The court instead laid out a four-factor balancing test between the two extremes. Roberts noted that courts should “carefully assess whether the asserted legislative purpose warrants the significant step of involving the president and his papers.” Subpoenaed should be “no broader than reasonably necessary to support Congress’s legislative objective” to avoid unnecessary conflict between branches. Courts, Roberts explained, “should be attentive to the nature of the evidence offered by Congress to establish that a subpoena advances a valid legislative purpose.” And they should “be careful to assess the burdens imposed” on a president to ensure lawmakers aren’t simply seeking an “institutional advantage.” His list was not exclusive: “Other considerations may be pertinent as well; one case every two centuries does not afford enough experience for an exhaustive list,” Roberts added.
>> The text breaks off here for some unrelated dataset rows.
/-! ### setDev -/

@[simp] theorem setDev_pending (s : State) (d : Device) : (s.setDev d).pending = s.pending := rfl
@[simp] theorem setDev_dev (s : State) (d : Device) : (s.setDev d).dev = d := rfl
@[simp] theorem setDev_lif (s : State) (d : Device) : (s.setDev d).lif = s.lif := rfl
@[simp] theorem setDev_width (s : State) (d : Device) : (s.setDev d).width = s.width := rfl
@[simp] theorem setDev_tick (s : State) (d : Device) : (s.setDev d).tick = s.tick := rfl
@[simp] theorem setDev_anchor (s : State) (d : Device) : (s.setDev d).anchor = s.anchor := rfl
@[simp] theorem setDev_anchorHigh (s : State) (d : Device) : (s.setDev d).anchorHigh = s.anchorHigh := rfl
@[simp] theorem setDev_settings (s : State) (d : Device) : (s.setDev d).settings = s.settings := rfl
@[simp] theorem setDev_messagesEnabled (s : State) (d : Device) : (s.setDev d).messagesEnabled = s.messagesEnabled := rfl
@[simp] theorem setDev_unitPresent (s : State) (d : Device) : (s.setDev d).unitPresent = s.unitPresent := rfl
@[simp] theorem setDev_lanes (s : State) (d : Device) : (s.setDev d).lanes = s.lanes := rfl
@[simp] theorem setDev_dar (s : State) (d : Device) : (s.setDev d).dar = s.dar := rfl
@[simp] theorem setDev_ctxs (s : State) (d : Device) : (s.setDev d).ctxs = s.ctxs := rfl
@[simp] theorem setDev_regions (s : State) (d : Device) : (s.setDev d).regions = s.regions := rfl
@[simp] theorem setDev_lockdown (s : State) (d : Device) : (s.setDev d).lockdown = s.lockdown := rfl
@[simp] theorem setDev_chans (s : State) (d : Device) : (s.setDev d).chans = s.chans := rfl
@[simp] theorem setDev_rlts (s : State) (d : Device) : (s.setDev d).rlts = s.rlts := rfl
@[simp] theorem setDev_patrol (s : State) (d : Device) : (s.setDev d).patrol = s.patrol := rfl
@[simp] theorem setDev_log (s : State) (d : Device) : (s.setDev d).log = s.log := rfl
@[simp] theorem setDev_cme (s : State) (d : Device) : (s.setDev d).cme = s.cme := rfl
@[simp] theorem setDev_ntu (s : State) (d : Device) : (s.setDev d).ntu = s.ntu := rfl
@[simp] theorem setDev_out (s : State) (d : Device) : (s.setDev d).out = s.out := rfl
@[simp] theorem setDev_lane (s : State) (d : Device) (k : LaneId) : (s.setDev d).lane k = s.lane k := rfl
@[simp] theorem setDev_ctx (s : State) (d : Device) (k : CtxId) : (s.setDev d).ctx k = s.ctx k := rfl
@[simp] theorem setDev_chan (s : State) (d : Device) (k : UnitId) : (s.setDev d).chan k = s.chan k := rfl
@[simp] theorem setDev_rlt (s : State) (d : Device) (k : UnitId) : (s.setDev d).rlt k = s.rlt k := rfl
@[simp] theorem setDev_patrolUnit (s : State) (d : Device) (k : UnitId) : (s.setDev d).patrolUnit k = s.patrolUnit k := rfl
@[simp] theorem setDev_region (s : State) (d : Device) (k : Nat) : (s.setDev d).region k = s.region k := rfl
@[simp] theorem setDev_route (s : State) (d : Device) (k : RouteId) : (s.setDev d).route k = s.route k := by cases k <;> rfl

/-! ### setLif -/

@[simp] theorem setLif_pending (s : State) (v : Lif) : (s.setLif v).pending = s.pending := rfl
@[simp] theorem setLif_dev (s : State) (v : Lif) : (s.setLif v).dev = s.dev := rfl
@[simp] theorem setLif_lif (s : State) (v : Lif) : (s.setLif v).lif = v := rfl
@[simp] theorem setLif_width (s : State) (v : Lif) : (s.setLif v).width = s.width := rfl
@[simp] theorem setLif_tick (s : State) (v : Lif) : (s.setLif v).tick = s.tick := rfl
@[simp] theorem setLif_anchor (s : State) (v : Lif) : (s.setLif v).anchor = s.anchor := rfl
@[simp] theorem setLif_anchorHigh (s : State) (v : Lif) : (s.setLif v).anchorHigh = s.anchorHigh := rfl
@[simp] theorem setLif_settings (s : State) (v : Lif) : (s.setLif v).settings = s.settings := rfl
@[simp] theorem setLif_messagesEnabled (s : State) (v : Lif) : (s.setLif v).messagesEnabled = s.messagesEnabled := rfl
@[simp] theorem setLif_unitPresent (s : State) (v : Lif) : (s.setLif v).unitPresent = s.unitPresent := rfl
@[simp] theorem setLif_lanes (s : State) (v : Lif) : (s.setLif v).lanes = s.lanes := rfl
@[simp] theorem setLif_dar (s : State) (v : Lif) : (s.setLif v).dar = s.dar := rfl
@[simp] theorem setLif_ctxs (s : State) (v : Lif) : (s.setLif v).ctxs = s.ctxs := rfl
@[simp] theorem setLif_regions (s : State) (v : Lif) : (s.setLif v).regions = s.regions := rfl
@[simp] theorem setLif_lockdown (s : State) (v : Lif) : (s.setLif v).lockdown = s.lockdown := rfl
@[simp] theorem setLif_chans (s : State) (v : Lif) : (s.setLif v).chans = s.chans := rfl
@[simp] theorem setLif_rlts (s : State) (v : Lif) : (s.setLif v).rlts = s.rlts := rfl
@[simp] theorem setLif_patrol (s : State) (v : Lif) : (s.setLif v).patrol = s.patrol := rfl
@[simp] theorem setLif_log (s : State) (v : Lif) : (s.setLif v).log = s.log := rfl
@[simp] theorem setLif_cme (s : State) (v : Lif) : (s.setLif v).cme = s.cme := rfl
@[simp] theorem setLif_ntu (s : State) (v : Lif) : (s.setLif v).ntu = s.ntu := rfl
@[simp] theorem setLif_out (s : State) (v : Lif) : (s.setLif v).out = s.out := rfl
@[simp] theorem setLif_lane (s : State) (v : Lif) (k : LaneId) : (s.setLif v).lane k = s.lane k := rfl
@[simp] theorem setLif_ctx (s : State) (v : Lif) (k : CtxId) : (s.setLif v).ctx k = s.ctx k := rfl
@[simp] theorem setLif_chan (s : State) (v : Lif) (k : UnitId) : (s.setLif v).chan k = s.chan k := rfl
@[simp] theorem setLif_rlt (s : State) (v : Lif) (k : UnitId) : (s.setLif v).rlt k = s.rlt k := rfl
@[simp] theorem setLif_patrolUnit (s : State) (v : Lif) (k : UnitId) : (s.setLif v).patrolUnit k = s.patrolUnit k := rfl
@[simp] theorem setLif_region (s : State) (v : Lif) (k : Nat) : (s.setLif v).region k = s.region k := rfl
@[simp] theorem setLif_route (s : State) (v : Lif) (k : RouteId) : (s.setLif v).route k = s.route k := by cases k <;> rfl

/-! ### setCme -/

@[simp] theorem setCme_pending (s : State) (c : Cme) : (s.setCme c).pending = s.pending := rfl
@[simp] theorem setCme_dev (s : State) (c : Cme) : (s.setCme c).dev = s.dev := rfl
@[simp] theorem setCme_lif (s : State) (c : Cme) : (s.setCme c).lif = s.lif := rfl
@[simp] theorem setCme_width (s : State) (c : Cme) : (s.setCme c).width = s.width := rfl
@[simp] theorem setCme_tick (s : State) (c : Cme) : (s.setCme c).tick = s.tick := rfl
@[simp] theorem setCme_anchor (s : State) (c : Cme) : (s.setCme c).anchor = s.anchor := rfl
@[simp] theorem setCme_anchorHigh (s : State) (c : Cme) : (s.setCme c).anchorHigh = s.anchorHigh := rfl
@[simp] theorem setCme_settings (s : State) (c : Cme) : (s.setCme c).settings = s.settings := rfl
@[simp] theorem setCme_messagesEnabled (s : State) (c : Cme) : (s.setCme c).messagesEnabled = s.messagesEnabled := rfl
@[simp] theorem setCme_unitPresent (s : State) (c : Cme) : (s.setCme c).unitPresent = s.unitPresent := rfl
@[simp] theorem setCme_lanes (s : State) (c : Cme) : (s.setCme c).lanes = s.lanes := rfl
@[simp] theorem setCme_dar (s : State) (c : Cme) : (s.setCme c).dar = s.dar := rfl
@[simp] theorem setCme_ctxs (s : State) (c : Cme) : (s.setCme c).ctxs = s.ctxs := rfl
@[simp] theorem setCme_regions (s : State) (c : Cme) : (s.setCme c).regions = s.regions := rfl
@[simp] theorem setCme_lockdown (s : State) (c : Cme) : (s.setCme c).lockdown = s.lockdown := rfl
@[simp] theorem setCme_chans (s : State) (c : Cme) : (s.setCme c).chans = s.chans := rfl
@[simp] theorem setCme_rlts (s : State) (c : Cme) : (s.setCme c).rlts = s.rlts := rfl
@[simp] theorem setCme_patrol (s : State) (c : Cme) : (s.setCme c).patrol = s.patrol := rfl
@[simp] theorem setCme_log (s : State) (c : Cme) : (s.setCme c).log = s.log := rfl
@[simp] theorem setCme_cme (s : State) (c : Cme) : (s.setCme c).cme = c := rfl
@[simp] theorem setCme_ntu (s : State) (c : Cme) : (s.setCme c).ntu = s.ntu := rfl
@[simp] theorem setCme_out (s : State) (c : Cme) : (s.setCme c).out = s.out := rfl
@[simp] theorem setCme_lane (s : State) (c : Cme) (k : LaneId) : (s.setCme c).lane k = s.lane k := rfl
@[simp] theorem setCme_ctx (s : State) (c : Cme) (k : CtxId) : (s.setCme c).ctx k = s.ctx k := rfl
@[simp] theorem setCme_chan (s : State) (c : Cme) (k : UnitId) : (s.setCme c).chan k = s.chan k := rfl
@[simp] theorem setCme_rlt (s : State) (c : Cme) (k : UnitId) : (s.setCme c).rlt k = s.rlt k := rfl
@[simp] theorem setCme_patrolUnit (s : State) (c : Cme) (k : UnitId) : (s.setCme c).patrolUnit k = s.patrolUnit k := rfl
@[simp] theorem setCme_region (s : State) (c : Cme) (k : Nat) : (s.setCme c).region k = s.region k := rfl
@[simp] theorem setCme_route (s : State) (c : Cme) (k : RouteId) : (s.setCme c).route k = s.route k := by cases k <;> rfl

/-! ### setNtu -/

@[simp] theorem setNtu_pending (s : State) (n : Ntu) : (s.setNtu n).pending = s.pending := rfl
@[simp] theorem setNtu_dev (s : State) (n : Ntu) : (s.setNtu n).dev = s.dev := rfl
@[simp] theorem setNtu_lif (s : State) (n : Ntu) : (s.setNtu n).lif = s.lif := rfl
@[simp] theorem setNtu_width (s : State) (n : Ntu) : (s.setNtu n).width = s.width := rfl
@[simp] theorem setNtu_tick (s : State) (n : Ntu) : (s.setNtu n).tick = s.tick := rfl
@[simp] theorem setNtu_anchor (s : State) (n : Ntu) : (s.setNtu n).anchor = s.anchor := rfl
@[simp] theorem setNtu_anchorHigh (s : State) (n : Ntu) : (s.setNtu n).anchorHigh = s.anchorHigh := rfl
@[simp] theorem setNtu_settings (s : State) (n : Ntu) : (s.setNtu n).settings = s.settings := rfl
@[simp] theorem setNtu_messagesEnabled (s : State) (n : Ntu) : (s.setNtu n).messagesEnabled = s.messagesEnabled := rfl
@[simp] theorem setNtu_unitPresent (s : State) (n : Ntu) : (s.setNtu n).unitPresent = s.unitPresent := rfl
@[simp] theorem setNtu_lanes (s : State) (n : Ntu) : (s.setNtu n).lanes = s.lanes := rfl
@[simp] theorem setNtu_dar (s : State) (n : Ntu) : (s.setNtu n).dar = s.dar := rfl
@[simp] theorem setNtu_ctxs (s : State) (n : Ntu) : (s.setNtu n).ctxs = s.ctxs := rfl
@[simp] theorem setNtu_regions (s : State) (n : Ntu) : (s.setNtu n).regions = s.regions := rfl
@[simp] theorem setNtu_lockdown (s : State) (n : Ntu) : (s.setNtu n).lockdown = s.lockdown := rfl
@[simp] theorem setNtu_chans (s : State) (n : Ntu) : (s.setNtu n).chans = s.chans := rfl
@[simp] theorem setNtu_rlts (s : State) (n : Ntu) : (s.setNtu n).rlts = s.rlts := rfl
@[simp] theorem setNtu_patrol (s : State) (n : Ntu) : (s.setNtu n).patrol = s.patrol := rfl
@[simp] theorem setNtu_log (s : State) (n : Ntu) : (s.setNtu n).log = s.log := rfl
@[simp] theorem setNtu_cme (s : State) (n : Ntu) : (s.setNtu n).cme = s.cme := rfl
@[simp] theorem setNtu_ntu (s : State) (n : Ntu) : (s.setNtu n).ntu = n := rfl
@[simp] theorem setNtu_out (s : State) (n : Ntu) : (s.setNtu n).out = s.out := rfl
@[simp] theorem setNtu_lane (s : State) (n : Ntu) (k : LaneId) : (s.setNtu n).lane k = s.lane k := rfl
@[simp] theorem setNtu_ctx (s : State) (n : Ntu) (k : CtxId) : (s.setNtu n).ctx k = s.ctx k := rfl
@[simp] theorem setNtu_chan (s : State) (n : Ntu) (k : UnitId) : (s.setNtu n).chan k = s.chan k := rfl
@[simp] theorem setNtu_rlt (s : State) (n : Ntu) (k : UnitId) : (s.setNtu n).rlt k = s.rlt k := rfl
@[simp] theorem setNtu_patrolUnit (s : State) (n : Ntu) (k : UnitId) : (s.setNtu n).patrolUnit k = s.patrolUnit k := rfl
@[simp] theorem setNtu_region (s : State) (n : Ntu) (k : Nat) : (s.setNtu n).region k = s.region k := rfl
Those factors placed new hurdles on lawmakers’ ability to obtain the president’s personal records. At the same time, the court reaffirmed Congress’s general power to investigate and issue subpoenas to fulfill its legislative duties. Thomas, writing again in dissent, said he would have blocked lawmakers’ inquiries altogether unless part of an impeachment inquiry. “I would hold that Congress has no power to issue a legislative subpoena for private, nonofficial documents—whether they belong to the President or not,” he wrote. Trump, for his part, unsuccessfully argued that Congress should have to meet the same strict threshold that the Watergate special prosecutor had to meet to obtain Richard Nixon’s White House tapes.
It’s not yet clear how these thresholds will shake out in practice. In Mazars, Trump may yet be able to convince the lower courts that Congress’s rationale for seeking his financial records is too broad, too partisan, or too purposeless. Vance will likely have an easier road to obtaining the records he seeks, though Trump’s slow-walking strategy in the courts will likely delay it as long as possible. Americans will almost certainly head to the polls in the 2020 election without having seen Trump’s tax returns, just as they did in the 2016 election. At this point, however, voters hardly need them to make a full assessment of the man.
The most important part of Thursday’s ruling may ultimately be about the nature of the presidency itself. Trump and his allies in the conservative legal movement have embraced extreme theories of presidential power, especially when it comes to Congress’s ability to conduct oversight of the executive branch. Trump himself once claimed that Article II gives him “the right to do whatever I want as president.” Under Attorney General Bill Barr, who himself holds an unorthodox view of the presidency, the Justice Department has come awfully close to making that argument in court.
The Supreme Court disagreed. “In our judicial system, ‘the public has a right to every man’s evidence,’” Roberts wrote in Vance, quoting an old English legal maxim. “Since the earliest days of the Republic, ‘every man’ has included the President of the United States.” Thursday’s rulings fell short of bringing full accountability to a presidency in desperate need of it. But in the Trump era, recognizing that presidents can be held accountable at all is a victory in and of itself.